I, Timothy J. FutzGerald, Vice President and Chief Financial Officer (principal financial officer) of The Middleby Corporation (the “Registrant”), certify, to the best of my knowledge, based upon a review of the Quarterly Report on Form 10-Q for the period ended October 2, 2004 of the Registrant (the “Report”), that:

  (1) The Report fully complies with the requirements of Section 13(a) or 15(d) of the Exchange Act; and

  (2) The information contained in the Report fairly presents, in all material aspects, the financial condition and results of operations of the Registrant.
 
     
 
 
 
 
 
 
 
Date: November 16, 2004 By:   /s/ Timothy J. FitzGerald
 
  Timothy J. FitzGerald
 
 


Exhibit 32.3



CERTIFICATION BY THE PRINCIPAL ADMINISTRATIVE OFFICER OF
THE MIDDLEBY CORPORATION
PURSUANT TO RULE 13A-14(b) UNDER THE EXCHANGE ACT AND
SECTION 906 OF THE SARBANES-OXLEY ACT OF 2002 (18 U.S.C. 1350)

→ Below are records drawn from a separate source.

-- ==== Sys2Proof/Laws/Flags.lean ====
section
/-! SUPPORT. The fields of the status and tag words after a write, and what the operations on the status word leave
alone. -/

namespace Sys2Proof.Machine

/-! ### Bits of a word -/

/-- One bit after a field is replaced. -/
theorem getLsbD_putField (w : Word16) (pos len : Nat) (v : BitVec len) (n : Nat) :
    (putField w pos len v).getLsbD n =
      if pos ≤ n ∧ n < pos + len ∧ n < 16 then v.getLsbD (n - pos) else w.getLsbD n := by
  by_cases hn : n < 16
  · by_cases h1 : pos ≤ n
    · by_cases h2 : n < pos + len
      · have h3 : n - pos < len := by omega
        have h5 : ¬ n < pos := by omega
        simp [putField, hn, h1, h2, h3, h5]
      · have h3 : ¬ n - pos < len := by omega
        have h4 : v.getLsbD (n - pos) = false := BitVec.getLsbD_of_ge _ _ (by omega)
        simp [putField, hn, h1, h2, h3, h4]
    · have : n < pos := by omega
      simp [putField, hn, h1, this]
  · have : w.getLsbD n = false := BitVec.getLsbD_of_ge _ _ (by omega)
    simp [putField, hn, this]

/-- One bit after a bit is replaced. -/
theorem getLsbD_putBit (w : Word16) (pos : Nat) (b : Bool) (n : Nat) :
    (putBit w pos b).getLsbD n = if n = pos ∧ n < 16 then b else w.getLsbD n := by
  rw [putBit, getLsbD_putField]
  by_cases h : n = pos
  · subst h; by_cases h2 : n < 16 <;> simp [h2]
  · rw [if_neg (by omega), if_neg (by omega)]

theorem Exc.bit_lt (x : Exc) : x.bit < 6 := by cases x <;> decide

theorem Exc.bit_inj {x y : Exc} : x.bit = y.bit ↔ x = y := by cases x <;> cases y <;> decide

theorem Exc.mem_all (x : Exc) : x ∈ Exc.all := by cases x <;> decide

/-! ### The tag word -/

theorem getLsbD_tagAt (w : Word16) (k : Idx) (j : Nat) :
    (tagAt w k).getLsbD j = (decide (j < 2) && w.getLsbD (2 * k.toNat + j)) := by
  simp [tagAt]

/-- One tag after a tag is replaced. -/
theorem tagAt_putTag (w : Word16) (k j : Idx) (t : BitVec 2) :
    tagAt (putTag w k t) j = if j = k then t else tagAt w j := by
  apply BitVec.eq_of_getLsbD_eq
  intro n hn
  have hk := k.isLt
  have hj := j.isLt
  rw [getLsbD_tagAt, putTag, getLsbD_putField]
  by_cases h : j = k
  · subst h
    rw [if_pos (by omega), if_pos rfl]
    simp [hn]
  · have : j.toNat ≠ k.toNat := fun e => h (BitVec.eq_of_toNat_eq e)
    rw [if_neg (by omega), if_neg h, getLsbD_tagAt]

@[simp] theorem State.setTag_tag (s : State) (k j : Idx) (t : BitVec 2) :
    (s.setTag k t).tag j = if j = k then t else s.tag j := tagAt_putTag _ _ _ _

/-! ### TOP -/

@[simp] theorem State.setTop_top (s : State) (t : Idx) : (s.setTop t).top = t := by
  apply BitVec.eq_of_getLsbD_eq
  intro n hn
  simp [State.setTop, State.top, getLsbD_putField, hn, topBit]
  omega

/-- A write of another status bit leaves TOP. -/
theorem State.putSw_top (s : State) (n : Nat) (b : Bool) (h : n < 11 ∨ 14 ≤ n) : (s.putSw n b).top = s.top := by
  apply BitVec.eq_of_getLsbD_eq
  intro j hj
  have : ¬ (11 + j = n ∧ 11 + j < 16) := by omega
  simp [State.putSw, State.top, getLsbD_putBit, hj, topBit, this]

/-! ### What the operations on the status word leave alone -/

/-- Everything but the status word. -/
def State.beyondSw (s : State) : State := s.setSw 0

/-! putSw -/

@[simp] theorem State.putSw_beyondSw (s : State) (n : Nat) (b : Bool) : (s.putSw n b).beyondSw = s.beyondSw := rfl
@[simp] theorem State.putSw_regs (s : State) (n : Nat) (b : Bool) : (s.putSw n b).regs = s.regs := rfl
@[simp] theorem State.putSw_tw (s : State) (n : Nat) (b : Bool) : (s.putSw n b).tw = s.tw := rfl
@[simp] theorem State.putSw_cw (s : State) (n : Nat) (b : Bool) : (s.putSw n b).cw = s.cw := rfl
@[simp] theorem State.putSw_mem (s : State) (n : Nat) (b : Bool) : (s.putSw n b).mem = s.mem := rfl
@[simp] theorem State.putSw_params (s : State) (n : Nat) (b : Bool) : (s.putSw n b).params = s.params := rfl
@[simp] theorem State.putSw_draws (s : State) (n : Nat) (b : Bool) : (s.putSw n b).draws = s.draws := rfl
@[simp] theorem State.putSw_fip (s : State) (n : Nat) (b : Bool) : (s.putSw n b).fip = s.fip := rfl
@[simp] theorem State.putSw_fdp (s : State) (n : Nat) (b : Bool) : (s.putSw n b).fdp = s.fdp := rfl
@[simp] theorem State.putSw_fop (s : State) (n : Nat) (b : Bool) : (s.putSw n b).fop = s.fop := rfl
@[simp] theorem State.putSw_reg (s : State) (n : Nat) (b : Bool) (k : Idx) : (s.putSw n b).reg k = s.reg k :=
  congrArg (fun r : Vector Ext 8 => r[k.toNat]) (s.putSw_regs n b)
@[simp] theorem State.putSw_tag (s : State) (n : Nat) (b : Bool) (k : Idx) : (s.putSw n b).tag k = s.tag k :=
  congrArg (tagAt · k) (s.putSw_tw n b)
@[simp] theorem State.putSw_masked (s : State) (n : Nat) (b : Bool) (y : Exc) : (s.putSw n b).masked y = s.masked y :=
  congrArg (maskedIn · y) (s.putSw_cw n b)

/-! setTop -/

@[simp] theorem State.setTop_beyondSw (s : State) (t : Idx) : (s.setTop t).beyondSw = s.beyondSw := rfl
@[simp] theorem State.setTop_regs (s : State) (t : Idx) : (s.setTop t).regs = s.regs := rfl
@[simp] theorem State.setTop_tw (s : State) (t : Idx) : (s.setTop t).tw = s.tw := rfl
@[simp] theorem State.setTop_cw (s : State) (t : Idx) : (s.setTop t).cw = s.cw := rfl
@[simp] theorem State.setTop_mem (s : State) (t : Idx) : (s.setTop t).mem = s.mem := rfl
@[simp] theorem State.setTop_params (s : State) (t : Idx) : (s.setTop t).params = s.params := rfl
@[simp] theorem State.setTop_draws (s : State) (t : Idx) : (s.setTop t).draws = s.draws := rfl
@[simp] theorem State.setTop_fip (s : State) (t : Idx) : (s.setTop t).fip = s.fip := rfl
@[simp] theorem State.setTop_fdp (s : State) (t : Idx) : (s.setTop t).fdp = s.fdp := rfl
@[simp] theorem State.setTop_fop (s : State) (t : Idx) : (s.setTop t).fop = s.fop := rfl
@[simp] theorem State.setTop_reg (s : State) (t : Idx) (k : Idx) : (s.setTop t).reg k = s.reg k :=
  congrArg (fun r : Vector Ext 8 => r[k.toNat]) (s.setTop_regs t)
@[simp] theorem State.setTop_tag (s : State) (t : Idx) (k : Idx) : (s.setTop t).tag k = s.tag k :=
  congrArg (tagAt · k) (s.setTop_tw t)
@[simp] theorem State.setTop_masked (s : State) (t : Idx) (y : Exc) : (s.setTop t).masked y = s.masked y :=
  congrArg (maskedIn · y) (s.setTop_cw t)

/-! setC1 -/

@[simp] theorem State.setC1_beyondSw (s : State) (b : Bool) : (s.setC1 b).beyondSw = s.beyondSw := rfl
@[simp] theorem State.setC1_regs (s : State) (b : Bool) : (s.setC1 b).regs = s.regs := rfl
@[simp] theorem State.setC1_tw (s : State) (b : Bool) : (s.setC1 b).tw = s.tw := rfl
@[simp] theorem State.setC1_cw (s : State) (b : Bool) : (s.setC1 b).cw = s.cw := rfl
@[simp] theorem State.setC1_mem (s : State) (b : Bool) : (s.setC1 b).mem = s.mem := rfl
@[simp] theorem State.setC1_params (s : State) (b : Bool) : (s.setC1 b).params = s.params := rfl
@[simp] theorem State.setC1_draws (s : State) (b : Bool) : (s.setC1 b).draws = s.draws := rfl
@[simp] theorem State.setC1_fip (s : State) (b : Bool) : (s.setC1 b).fip = s.fip := rfl
@[simp] theorem State.setC1_fdp (s : State) (b : Bool) : (s.setC1 b).fdp = s.fdp := rfl
@[simp] theorem State.setC1_fop (s : State) (b : Bool) : (s.setC1 b).fop = s.fop := rfl
@[simp] theorem State.setC1_reg (s : State) (b : Bool) (k : Idx) : (s.setC1 b).reg k = s.reg k :=
  congrArg (fun r : Vector Ext 8 => r[k.toNat]) (s.setC1_regs b)
@[simp] theorem State.setC1_tag (s : State) (b : Bool) (k : Idx) : (s.setC1 b).tag k = s.tag k :=
  congrArg (tagAt · k) (s.setC1_tw b)
@[simp] theorem State.setC1_masked (s : State) (b : Bool) (y : Exc) : (s.setC1 b).masked y = s.masked y :=
  congrArg (maskedIn · y) (s.setC1_cw b)
@[simp] theorem State.setC1_top (s : State) (b : Bool) : (s.setC1 b).top = s.top :=
  s.putSw_top _ _ (by decide)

This certification is being furnished pursuant to Rule 13a-14(b) under the Securities Exchange Act of 1934, as amended (the "Exchange Act"), and 18 U.S.C. 1350, as adopted pursuant to Section 906 of the Sarbanes-Oxley Act of 2002.

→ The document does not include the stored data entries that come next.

-- ==== Sys2Proof/Laws/Bodies.lean ====
section
/-! SUPPORT. What the shared operations of the instructions change and what they keep: most of them touch only the data
registers, the status word and the tag word. -/

namespace Sys2Proof.Machine

/-- `t` differs from `s` in the data registers, the status word and the tag word only, and keeps the tag invariant and the
equations of ES and B. -/
structure OnStack (s t : State) : Prop where
  beyond : t.beyondStack = s.beyondStack
  tags : s.TagsTrue → t.TagsTrue
  coherent : s.Coherent → t.Coherent

namespace OnStack

variable {s t u : State}

theorem refl (s : State) : OnStack s s := ⟨rfl, id, id⟩

theorem trans (h : OnStack s t) (g : OnStack t u) : OnStack s u :=
  ⟨g.beyond.trans h.beyond, g.tags ∘ h.tags, g.coherent ∘ h.coherent⟩

/-- An operation on the status word alone. -/
theorem ofSw (hb : t.beyondSw = s.beyondSw) (hc : s.Coherent → t.Coherent) : OnStack s t :=
  ⟨State.beyondStack_of_beyondSw hb,
    fun h => h.of_eq (fun k => (congrArg (fun u : State => u.reg k) hb :)) fun k => (congrArg (fun u : State => u.tag k) hb :),
    hc⟩

theorem cw (h : OnStack s t) : t.cw = s.cw := (congrArg State.cw h.beyond :)
theorem mem (h : OnStack s t) : t.mem = s.mem := (congrArg State.mem h.beyond :)
theorem fip (h : OnStack s t) : t.fip = s.fip := (congrArg State.fip h.beyond :)
theorem fdp (h : OnStack s t) : t.fdp = s.fdp := (congrArg State.fdp h.beyond :)
theorem fop (h : OnStack s t) : t.fop = s.fop := (congrArg State.fop h.beyond :)
theorem draws (h : OnStack s t) : t.draws = s.draws := (congrArg State.draws h.beyond :)
theorem params (h : OnStack s t) : t.params = s.params := (congrArg State.params h.beyond :)
theorem eip (h : OnStack s t) : t.eip = s.eip := (congrArg State.eip h.beyond :)

theorem signal (s : State) (x : Exc) : OnStack s (s.signal x) := ofSw (s.signal_beyondSw x) fun h => h.signal x
theorem signalAll (s : State) (xs : List Exc) : OnStack s (s.signalAll xs) :=
  ofSw (s.signalAll_beyondSw xs) fun h => h.signalAll xs
theorem stackFault (s : State) (b : Bool) : OnStack s (s.stackFault b) :=
  ofSw (s.stackFault_beyondSw b) fun h => h.stackFault b
theorem setC1 (s : State) (b : Bool) : OnStack s (s.setC1 b) := ofSw rfl fun h => h.setC1 b
theorem setCodes (s : State) (a b c : Bool) : OnStack s (s.setCodes a b c) := ofSw rfl fun h => h.setCodes a b c
theorem drawC03 (s : State) : OnStack s s.drawC03 := ofSw rfl fun h => h.drawC03
theorem drawCodes (s : State) : OnStack s s.drawCodes := ofSw rfl fun h => h.drawCodes
theorem drawC1 (s : State) : OnStack s s.drawC1 := ofSw rfl fun h => h.drawC1
theorem drawAllCodes (s : State) : OnStack s s.drawAllCodes := ofSw rfl fun h => h.drawAllCodes
theorem putC2 (s : State) (b : Bool) : OnStack s (s.putSw c2Bit b) := ofSw rfl fun h => h.putSw _ _ (by decide)
theorem setTop (s : State) (k : Idx) : OnStack s (s.setTop k) := ofSw rfl fun h => h.setTop k
theorem setST (s : State) (i : Idx) (x : Ext) : OnStack s (s.setST i x) :=
  ⟨rfl, fun h => h.setST i x, fun h => h.setST i x⟩
theorem push (s : State) (x : Ext) : OnStack s (s.push x) := ⟨rfl, fun h => h.push x, fun h => h.push x⟩
theorem pop (s : State) : OnStack s s.pop := ⟨rfl, fun h => h.pop, fun h => h.pop⟩
theorem popN (s : State) (n : Nat) : OnStack s (s.popN n) :=
  ⟨s.popN_beyondStack n, fun h => h.popN n, fun h => h.popN n⟩
theorem popIf (s : State) (b : Bool) : OnStack s (s.popIf b) :=
  ⟨s.popIf_beyondStack b, fun h => h.popIf b, fun h => h.popIf b⟩
theorem empty (s : State) (k : Idx) : OnStack s (s.setTag k emptyTag) :=
  ⟨rfl, fun h => h.empty k, fun h => h.of_bits rfl fun _ _ => rfl⟩

/-- A stack fault keeps what its masked response keeps (60_exceptions.md R526). -/
theorem onStackFault (s : State) (b : Bool) {f : State → State} (h : ∀ u, OnStack u (f u)) :
    OnStack s (s.onStackFault b f) := by
  unfold State.onStackFault
  split
  · exact (stackFault s b).trans (h _)
  · exact stackFault s b

/-! ### Data transfer -/

theorem pushIndefinite (u : State) : OnStack u (u.push indef80).drawCodes := (push u _).trans (drawCodes _)

theorem loadReplied (r : Reply Ext) (s : State) : OnStack s (loadReplied r s) := by
  unfold Machine.loadReplied
  split
  · exact onStackFault s true pushIndefinite
  · split
    · exact signalAll s _
    · exact (((signalAll s _).trans (push _ _)).trans (setC1 _ _)).trans (drawCodes _)

theorem loadValue (x : Ext) (s : State) : OnStack s (loadValue x s) := loadReplied _ s

theorem loadReal (o : Operand) (s : State) : OnStack s (loadReal o s) := loadReplied _ s

theorem loadStack (i : Idx) (s : State) : OnStack s (loadStack i s) := by
  unfold Machine.loadStack
  split
  · exact onStackFault s false pushIndefinite
  · exact loadValue _ s

theorem storeStack (i : Idx) (b : Bool) (s : State) : OnStack s (storeStack i b s) := by
  unfold Machine.storeStack
  split
  · exact onStackFault s false fun u => ((setST u _ _).trans (drawCodes _)).trans (popIf _ _)
  · exact (((setST s _ _).trans (setC1 _ _)).trans (drawCodes _)).trans (popIf _ _)

theorem exchange (i : Idx) (x y : Ext) (s : State) : OnStack s (exchange i x y s) :=
  (setST s _ _).trans (setST _ _ _)

theorem exchangeTop (i : Idx) (s : State) : OnStack s (exchangeTop i s) := by
  unfold Machine.exchangeTop
  split
  · exact onStackFault s false fun u => (exchange i _ _ u).trans (drawCodes _)
  · exact ((exchange i _ _ s).trans (setC1 _ _)).trans (drawCodes _)

theorem moveIf (c : Bool) (i : Idx) (s : State) : OnStack s (moveIf c i s) := by
  unfold Machine.moveIf
  split
  · exact onStackFault s false fun u => (setST u _ _).trans (drawCodes _)
  · refine (OnStack.trans ?_ (setC1 _ _)).trans (drawCodes _)
    split
    · exact setST s _ _
    · exact refl s

/-! ### Arithmetic -/

theorem writeReplied (d : Idx) (b : Bool) (r : Reply Written) (s : State) : OnStack s (writeReplied d b r s) := by
  unfold Machine.writeReplied
  split
  · exact signalAll s _
  · exact ((((signalAll s _).trans (setST _ _ _)).trans (setC1 _ _)).trans (drawCodes _)).trans (popIf _ _)

theorem underflow (d : Idx) (b : Bool) (s : State) : OnStack s (underflow d b s) :=
  onStackFault s false fun u => ((setST u _ _).trans (drawCodes _)).trans (popIf _ _)

theorem arithInto {op : ArithOp} {q : Option Nat} {d : Idx} {b : Bool} {x y : Operand} {s u : State}
    (h : arithInto op q d b x y s = .ok u) : OnStack s u := by
  unfold Machine.arithInto at h
  cases hr : arith op s.cw q s.nanPick x y with
  | error e => rw [hr] at h; injection h
  | ok r => rw [hr] at h; injection h with h; rw [← h]; exact writeReplied d b r s

theorem arithOrdered {op : ArithOp} {rev : Bool} {q : Option Nat} {d : Idx} {b : Bool} {x y : Operand} {s u : State}
    (h : arithOrdered op rev q d b x y s = .ok u) : OnStack s u := by
  unfold Machine.arithOrdered at h
  split at h
  · exact arithInto h
  · exact arithInto h

theorem arithStack {op : ArithOp} {rev : Bool} {d o : Idx} {b : Bool} {s u : State}
    (h : arithStack op rev d o b s = .ok u) : OnStack s u := by
  unfold Machine.arithStack at h
  split at h
  · injection h with h; rw [← h]; exact underflow d b s
  · exact arithOrdered h

theorem arithMem {op : ArithOp} {rev : Bool} {q : Option Nat} {y : Operand} {s u : State}
    (h : arithMem op rev q y s = .ok u) : OnStack s u := by
  unfold Machine.arithMem at h
  split at h
  · injection h with h; rw [← h]; exact underflow 0 false s
  · exact arithOrdered h

theorem divideByInt {q : Option Nat} {y : Operand} {s u : State} (h : divideByInt q y s = .ok u) : OnStack s u := by
  unfold Machine.divideByInt at h
  split at h
  · injection h with h; rw [← h]; exact underflow 0 false s
  · cases hr : arith .div s.cw q s.nanPick (s.stOperand 0) y with
    | error e => rw [hr] at h; injection h
    | ok r => rw [hr] at h; injection h with h; rw [← h]; exact writeReplied 0 false _ s

theorem onTop (f : Ext → Reply Written) (s : State) : OnStack s (onTop f s) := by
  unfold Machine.onTop
  split
  · exact underflow 0 false s
  · exact writeReplied 0 false _ s

theorem editTop (f : Ext → Ext) (s : State) : OnStack s (editTop f s) := onTop _ s

theorem sqrtTop {s u : State} (h : sqrtTop s = .ok u) : OnStack s u := by
  unfold Machine.sqrtTop at h
  split at h
  · injection h with h; rw [← h]; exact underflow 0 false s
  · cases hr : sqrt s.cw (s.st 0) with
    | error e => rw [hr] at h; injection h
    | ok r => rw [hr] at h; injection h with h; rw [← h]; exact writeReplied 0 false r s

theorem remCodes (c : RemCodes) (s : State) : OnStack s (remCodes c s) := by
  cases c with
  | complete q => exact (setCodes s _ _ _).trans (setC1 _ _)
  | incomplete => exact ((drawC03 s).trans (putC2 _ _)).trans (drawC1 _)
  | invalid => exact ((drawC03 s).trans (putC2 _ _)).trans (setC1 _ _)
  | nan => exact (drawCodes s).trans (setC1 _ _)

theorem remReplied (r : Reply Remainder) (s : State) : OnStack s (remReplied r s) := by
  unfold Machine.remReplied
  split
  · exact signalAll s _
  · exact ((signalAll s _).trans (setST _ _ _)).trans (remCodes _ _)

theorem remTop (b : Bool) (s : State) : OnStack s (remTop b s) := by
  unfold Machine.remTop
  split
  · exact underflow 0 false s
  · exact remReplied _ s

theorem writePair (x y : Ext) (s : State) : OnStack s (writePair x y s) := (setST s _ _).trans (push _ _)

theorem pairFault (b : Bool) (s : State) : OnStack s (pairFault b s) :=
  onStackFault s b fun u => (writePair _ _ u).trans (drawCodes _)

theorem extractTop (s : State) : OnStack s (extractTop s) := by
  unfold Machine.extractTop
  split
  · exact pairFault false s
  · split
    · exact pairFault true s
    · split
      · exact signalAll s _
      · exact (((signalAll s _).trans (writePair _ _ _)).trans (setC1 _ _)).trans (drawCodes _)

/-! ### Comparison -/

theorem compareCodes (quiet testD : Bool) (n : Nat) (e : Bool) (x y : Operand) (s : State) :
    OnStack s (compareInto .codes quiet testD n e x y s) := by
  unfold Machine.compareInto
  split
  · exact onStackFault s false fun u => (setCodes u _ _ _).trans (popN _ _)
  · split
    · exact signalAll s _
    · exact (((signalAll s _).trans (setCodes _ _ _ _)).trans (setC1 _ _)).trans (popN _ _)

theorem examineTop (s : State) : OnStack s (examineTop s) := (setCodes s _ _ _).trans (setC1 _ _)

/-! ### Transcendental -/

theorem trigCodes (b : Bool) (s : State) : OnStack s (trigCodes b s) :=
  ((drawC03 s).trans (putC2 _ _)).trans (setC1 _ _)

theorem trigOutOfRange (s : State) : OnStack s (trigOutOfRange s) :=
  ((drawC03 s).trans (putC2 _ _)).trans (drawC1 _)

theorem trigFault (b : Bool) {w : State → State} (h : ∀ u, OnStack u (w u)) (s : State) :
    OnStack s (trigFault b w s) :=
  onStackFault s b fun u => ((h u).trans (drawC03 _)).trans (putC2 _ _)

theorem trigOne (f : Word16 → Ext → Delivered) (s : State) : OnStack s (trigOne f s) := by
  unfold Machine.trigOne
  split
  · exact trigFault false (fun u => setST u _ _) s
  · split
    · split
      · exact signalAll s _
      · exact ((signalAll s _).trans (setST _ _ _)).trans (trigCodes _ _)
    · exact trigOutOfRange s
    · exact signal s _
    · exact ((signalAll s _).trans (setST _ _ _)).trans (trigCodes _ _)

theorem trigTwo (f g : Word16 → Ext → Delivered) (c : Delivered → Delivered → Bool) (s : State) :
    OnStack s (trigTwo f g c s) := by
  unfold Machine.trigTwo
  split
  · exact trigFault false (writePair _ _) s
  · split
    · exact trigFault true (writePair _ _) s
    · split
      · split
        · exact signalAll s _
        · exact ((signalAll s _).trans (writePair _ _ _)).trans (trigCodes _ _)
      · exact trigOutOfRange s
      · exact signal s _
      · exact ((signalAll s _).trans (writePair _ _ _)).trans (trigCodes _ _)

theorem intoSecond (f : Ext → Ext → Reply Written) (s : State) : OnStack s (intoSecond f s) := by
  unfold Machine.intoSecond
  split
  · exact underflow 1 true s
  · exact writeReplied 1 true _ s

theorem domainReplied (d : Idx) (b : Bool) (r : DomainReply) (s : State) : OnStack s (domainReplied d b r s) := by
  cases r with
  | inside q => exact writeReplied d b q s
  | abandoned => exact signal s _
  | outside e => exact (((signalAll s _).trans (setST _ _ _)).trans (drawAllCodes _)).trans (popIf _ _)

theorem exp2m1Top (s : State) : OnStack s (exp2m1Top s) := by
  unfold Machine.exp2m1Top
  split
  · exact underflow 0 false s
  · exact domainReplied 0 false _ s

theorem yLog2xp1Top (s : State) : OnStack s (yLog2xp1Top s) := by
  unfold Machine.yLog2xp1Top
  split
  · exact underflow 1 true s
  · exact domainReplied 1 true _ s

theorem scaleTop (s : State) : OnStack s (scaleTop s) := by
  unfold Machine.scaleTop
  split
  · exact underflow 0 false s
  · exact writeReplied 0 false _ s

/-! ### Control -/

theorem rotate (k : Idx) (s : State) : OnStack s (rotate k s) := ((setTop s _).trans (setC1 _ _)).trans (drawCodes _)

theorem freeRegister (i : Idx) (s : State) : OnStack s (freeRegister i s) := (empty s _).trans (drawAllCodes _)

end OnStack

end Sys2Proof.Machine
end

I, David B. Baker, Vice President, Chief Administrative Officer and Secretary (principal administrative officer) of The Middleby Corporation (the “Registrant”), certify, to the best of my knowledge, based upon a review of the Quarterly Report on Form 10-Q for the period ended October 2, 2004 of the Registrant (the “Report”), that:

  (1) The Report fully complies with the requirements of Section 13(a) or 15(d) of the Exchange Act; and

  (2) The information contained in the Report fairly presents, in all material aspects, the financial condition and results of operations of the Registrant.